Leveraging Scripting Languages for Easy Breakpoints
When reversing an interpreter, sometimes you want to perform some operation, and inspect a program’s memory. An easy way is to finding an operation that doesn’t modify the application in a meaningful way, such as JavaScript’s console.log() function. If you add the function call to the interpreted script, and then place a breakpoint on the function, it’s an easy way to debug what has changed between calls. Ex:
console.log();
var words = 'hello world'.split(' ');
console.log();Time Travel Debugging
This one is pretty cool. Debuggers such as WinDbg and GDB (although slow) allow for continually recording the state of a program while it executes. You can then cause the debugger to break, and then step through the program forward and backwards in time.
Emulating Programs
Programs such as AFL Unicorn and QEMU allow running cross-architecture code. This can be useful for fuzzing, or running code in an environment similar to that of the target device.
Recording & Reviewing Execution Traces
Recording Program Execution Traces
Taking this further, we can record program execution traces between two points. This could done with Pintool, IDA, etc. Tools often allow you to specify at what granularity traces should be recorded (functions, basic blocks, individual instructions, etc.) Lighthouse is useful for visualizing the traces.
Diffing Program Execution Traces
This one is really useful when you are unsure where code is, but you are pretty certain you can control when the code runs. The methodology is pretty simple, execute the program in such a way that the code if interest is executed. Next, perform a similar execution of the program, but don’t cause the interesting code to be executed. Diffing the execution traces can lead you to which ran uniquely between traces. Write or use a tool to do the diffing.
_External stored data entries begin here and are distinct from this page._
-- ==== Sys2Proof/Machine/Channels.lean ====
section
/-! DEFINITION. The channel unit's operations on staging, live copies, image and watch list (R149 to R163). -/

namespace Sys2Proof.Machine

open Sys2Proof

/-! ## The image -/

/-- The cell of a source tag and channel index. -/
def cellOfTag (img : List ImageCell) (t : Tag) (ch : Nat) : Option ImageCell :=
  img.find? fun c => c.tag == t && c.channel == ch

/-- The present cell at a position and channel index (R160). -/
def cellAt (img : List ImageCell) (p ch : Nat) : Option ImageCell :=
  img.find? fun c => c.position == some p && c.channel == ch

/-- The cells the part holds; no cell where it holds no image. -/
def State.cells (s : State) : List ImageCell := s.chan.image.getD []

/-- A cell reported whole with a train time (R160). -/
def ImageCell.report (c : ImageCell) (time : Capture) : CellReport :=
  { tag := c.tag, channel := c.channel, position := c.position.getD 0, state := c.state,
    payload := c.payload, publisherAge := c.publisherAge, receiveAge := c.receiveAge, time := time }

/-- Whether a cell has changed: its state or its payload differs (R154). -/
def cellChanged (b a : ImageCell) : Bool := b.state != a.state || b.payload != a.payload

/-- A CHANGE notice for every watched cell that changed, in watch list order (R161, R162, R184). A new cell has not changed,
also where its channel is SUSPENDED (R157, DESIGN CHOICE, log 75). -/
def State.noticeChanges (s : State) (before : List ImageCell) : State :=
  s.chan.watch.foldl (fun s' w =>
    match cellOfTag before w.1 w.2, cellOfTag s.cells w.1 w.2 with
    | some b, some a => if cellChanged b a then s'.notify rankChange (.change (a.report s.capture)) else s'
    | _, _ => s') s

/-- The image replaced, changes of watched cells noticed. -/
def State.setImage (s : State) (img : List ImageCell) : State :=
  ({ s with chan := { s.chan with image := some img } } : State).noticeChanges s.cells

/-- Every receive age rises by one, saturating at 255 (R156). -/
def State.ageImage (s : State) : State :=
  { s with chan := { s.chan with
      image := s.chan.image.map fun img => img.map fun c => { c with receiveAge := min 255 (c.receiveAge + 1) } } }

/-- The halves of a payload exchanged (R150, R154). -/
def swapHalves (p : List Octet) : List Octet := p.drop 16 ++ p.take 16

/-- A payload between car-local and train sense: exchanged for a sided channel of a REVERSED car (R150, R154). -/
def sensed (o : Option Orientation) (sided : Bool) (p : List Octet) : List Octet :=
  if o = some .reversed && sided then swapHalves p else p

/-- The cell of a source and channel takes a value (R154, R155). -/
def ImageCell.take (c : ImageCell) (payload : List Octet) (age : Nat) (stale : Bool) : ImageCell :=
  { c with payload := some payload, publisherAge := age, receiveAge := 0,
           state := if stale then .stale else .fresh }

/-- The present cell at (position, channel) takes a value. -/
def takeAt (img : List ImageCell) (p ch : Nat) (payload : List Octet) (age : Nat) (stale : Bool) :
    List ImageCell :=
  img.map fun c => if c.position = some p && c.channel = ch then c.take payload age stale else c

/-! ## Carrying cells over (R157, R158) -/

/-- The suspension step for one cell of a channel (R157). -/
def ImageCell.suspend (c : ImageCell) (granted : Rate) : ImageCell :=
  if granted = .suspended then { c with state := .suspended }
  else if c.state = .suspended then { c with state := if c.payload.isSome then .stale else .empty }
  else c

/-- The cell of one channel of the new table, from the image before (R157). -/
def rekeyCell (img : List ImageCell) (en : Entry) (ch : Nat) : ImageCell :=
  match cellOfTag img en.tag ch with
  | some c =>
    if c.position.isSome then { c with position := some en.position }
    else { c with position := some en.position, state := if c.payload.isSome then .stale else .empty }
  | none =>
    { tag := en.tag, channel := ch, position := some en.position, state := .empty, payload := none,
      publisherAge := 0, receiveAge := 0 }

/-- The image re-keyed to a new table: present cells in channel order, then the cells of the cars that left (R157). -/
def rekeyImage (img : List ImageCell) (ens : List Entry) : List ImageCell :=
  let present := (ens.map fun en => en.channels.zipIdx.map fun p =>
    (rekeyCell img en p.2).suspend p.1.granted).flatten
  let gone := (img.filter fun c => c.position.isSome && !holdsTag ens c.tag).map fun c =>
    { c with position := none, state := .gone }
  present ++ gone

/-- Re-keying at an installation; before its first installation the part holds no image (R157, R160). -/
def State.rekey (s : State) (ens : List Entry) : State := s.setImage (rekeyImage s.cells ens)

/-- The suspension step applied to every present cell, by the current table as it stands (R158). No cell is added or removed
where an entry replaced from the roll has another channel count (R141, DESIGN CHOICE, log 82). -/
def State.applySuspension (s : State) : State :=
  match s.chan.image with
  | none => s
  | some img =>
    s.setImage (img.map fun c =>
      match c.position.bind (entryAt s.entries) with
      | some en => match en.channels[c.channel]? with
        | some d => c.suspend d.granted
        | none => c
      | none => c)

/-! ## Taking (R150 to R152, R155) -/

/-- The outbound side of a channel. -/
def State.outOf (s : State) (ch : Nat) : OutChannel := s.chan.out.getD ch OutChannel.initial

/-- The outbound age after a take (R150). -/
def OutChannel.ageAfter (o : OutChannel) : Nat := if o.written then 0 else min 15 (o.age + 1)

/-- One own channel is taken: age, live copy, own cell (R150, R155). The sided flag is that of the own entry of the current
table (DESIGN CHOICE, log 81). -/
def State.takeChannel (s : State) (ch : Nat) : State :=
  let o := s.outOf ch
  let age := o.ageAfter
  let stale := decide (s.settings.staleLimit ≤ age)
  let sided := match s.ownEntry with
    | some en => match en.channels[ch]? with
      | some d => d.sided
      | none => false
    | none => false
  { s with chan := { s.chan with
      out := s.chan.out.set ch { o with written := false, age := age }
      live := s.chan.live ++ [{ channel := ch, payload := sensed s.ownOrientation sided o.staging,
                                age := age, stale := stale }]
      image := s.chan.image.map fun img => takeAt img s.ownPosition ch o.staging age stale } }

/-- Whether the part sends channel records in the cycle in progress: in LEAD after its first generated mark, in MEMBER
while SYNCED in a MARKED cycle (R28, R150). -/
def State.sends (s : State) : Bool :=
  s.leading || (s.synced && s.timer.kind == .marked)

/-- Every own channel with a cell at the cycle's index in the plan in force is taken (R150), if the channel count of the
settings in use takes it in (R149). -/
def State.takeChannels (s : State) : State :=
  match s.planner.inForce with
  | none => s
  | some p =>
    if s.sends then
      let own := (p.channelsAt s.ownPosition s.timer.index).filter fun ch => decide (ch < s.settings.channels.length)
      (own.foldl State.takeChannel s).noticeChanges s.cells
    else s

/-- The live copies of the cycle that ends are discarded (R151). -/
def State.dropLive (s : State) : State := { s with chan := { s.chan with live := [] } }

/-! ## Acceptance (R153, R154) -/

/-- Whether the plan in force gives the arrival cell to the record's pair, and the table holds that pair (R79). -/
def State.cellCheck (s : State) (source ch : Nat) : Bool :=
  match s.planner.inForce, s.arrivalCell with
  | some p, some (slot, idx) => p.gives slot idx source ch
  | _, _ => false

/-- A channel record judged: form, node state, epoch, cell check, source; the first step that fails decides (R153). -/
def State.takeChannelRecord (s : State) (e : EndId) (c : ChannelFields) : State :=
  if 7 < c.channel then s.lineError e
  else if s.form.node ≠ .lead && s.form.node ≠ .member then s
  else if s.form.current.map Table.epoch ≠ some c.epoch then s
  else if !s.cellCheck c.source c.channel then s
  else if c.source = s.ownPosition then s
  else
    let sided := match entryAt s.entries c.source with
      | some en => match en.channels[c.channel]? with
        | some d => d.sided
        | none => false
      | none => false
    s.setImage (takeAt s.cells c.source c.channel (sensed s.ownOrientation sided c.payload) c.age c.stale)

/-- The channel record made from the live copy taken for a channel in this cycle (R151). -/
def State.sendChannel (s : State) (ch : Nat) : State :=
  match s.chan.live.find? (fun l => l.channel == ch), s.form.current with
  | some l, some t =>
    s.sendOwn (channelRecord { source := s.ownPosition, channel := ch, epoch := t.epoch, age := l.age,
                               stale := l.stale, payload := l.payload })
  | _, _ => s

end Sys2Proof.Machine
end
Automated Diffing of Program Execution Traces
I actually haven’t tested this out before, but would be interesting. Say you are interested in finding related code across different version of the same program. The idea would be to automate interactions with the program, so the diffing can be automatically done too. This could help if basic fingerprinting would fail for whatever reason. Perhaps this could be leveraged to understand programs which implement custom Byte Code interpreters, especially if they change instruction sets between releases.
Static Anlaysis
Static/Symbolic Analysis
Some dissemblers support data flow analysis on binaries. I find this to be often limited, but can he helpful to determine low hanging fruit (ie, is snprintf used, but the length argument from a strlen() call, and writes to a stack based buffer?). Constraint solves such as Z3 can also be useful if needed to satisfy some conditions.